*** Opening of Source data ***
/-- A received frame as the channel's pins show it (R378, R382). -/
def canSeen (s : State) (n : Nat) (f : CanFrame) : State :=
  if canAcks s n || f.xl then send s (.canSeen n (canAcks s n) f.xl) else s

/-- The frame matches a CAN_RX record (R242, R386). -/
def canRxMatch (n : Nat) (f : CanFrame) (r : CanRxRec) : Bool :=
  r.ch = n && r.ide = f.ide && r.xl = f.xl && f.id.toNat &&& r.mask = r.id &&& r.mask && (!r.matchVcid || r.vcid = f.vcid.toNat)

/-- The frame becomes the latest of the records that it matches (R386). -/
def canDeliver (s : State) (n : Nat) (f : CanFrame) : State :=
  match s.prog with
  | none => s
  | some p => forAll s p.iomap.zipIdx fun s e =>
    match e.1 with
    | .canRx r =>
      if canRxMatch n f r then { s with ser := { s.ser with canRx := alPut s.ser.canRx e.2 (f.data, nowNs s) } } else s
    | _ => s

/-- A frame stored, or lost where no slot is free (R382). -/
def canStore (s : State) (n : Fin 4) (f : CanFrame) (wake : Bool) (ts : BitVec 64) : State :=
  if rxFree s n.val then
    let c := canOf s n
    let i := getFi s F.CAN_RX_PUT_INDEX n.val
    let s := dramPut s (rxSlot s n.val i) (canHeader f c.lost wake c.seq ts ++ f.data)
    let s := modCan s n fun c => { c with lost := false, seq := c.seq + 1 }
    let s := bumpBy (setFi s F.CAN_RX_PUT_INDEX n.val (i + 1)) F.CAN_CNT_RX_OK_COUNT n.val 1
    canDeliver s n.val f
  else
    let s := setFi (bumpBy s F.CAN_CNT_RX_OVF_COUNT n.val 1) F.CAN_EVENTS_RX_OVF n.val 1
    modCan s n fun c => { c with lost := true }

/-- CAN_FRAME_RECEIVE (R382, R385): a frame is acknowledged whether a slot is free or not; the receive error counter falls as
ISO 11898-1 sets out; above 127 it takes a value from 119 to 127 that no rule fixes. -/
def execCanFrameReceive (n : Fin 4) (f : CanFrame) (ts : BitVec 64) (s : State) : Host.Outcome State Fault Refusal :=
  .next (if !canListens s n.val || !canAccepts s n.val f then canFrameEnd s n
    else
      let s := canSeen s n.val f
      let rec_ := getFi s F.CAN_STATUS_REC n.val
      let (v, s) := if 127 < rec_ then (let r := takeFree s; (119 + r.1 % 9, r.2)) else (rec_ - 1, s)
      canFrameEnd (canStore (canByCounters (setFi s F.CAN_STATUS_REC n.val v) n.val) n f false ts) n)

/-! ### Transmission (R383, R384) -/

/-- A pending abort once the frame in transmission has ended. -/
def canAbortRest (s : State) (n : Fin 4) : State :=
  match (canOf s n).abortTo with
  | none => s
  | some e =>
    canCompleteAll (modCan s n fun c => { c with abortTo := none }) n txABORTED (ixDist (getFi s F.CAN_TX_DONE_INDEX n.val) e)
*** Close of Source data ***
**Brief:**
Please transcribe exactly the lines above from the line that has "lost := true" up to and including the line that has "let rec_ := getFi"; no other line belongs in the answer.

**Response to the exercise:**
    modCan s n fun c => { c with lost := true }

/-- CAN_FRAME_RECEIVE (R382, R385): a frame is acknowledged whether a slot is free or not; the receive error counter falls as
ISO 11898-1 sets out; above 127 it takes a value from 119 to 127 that no rule fixes. -/
def execCanFrameReceive (n : Fin 4) (f : CanFrame) (ts : BitVec 64) (s : State) : Host.Outcome State Fault Refusal :=
  .next (if !canListens s n.val || !canAccepts s n.val f then canFrameEnd s n
    else
      let s := canSeen s n.val f
      let rec_ := getFi s F.CAN_STATUS_REC n.val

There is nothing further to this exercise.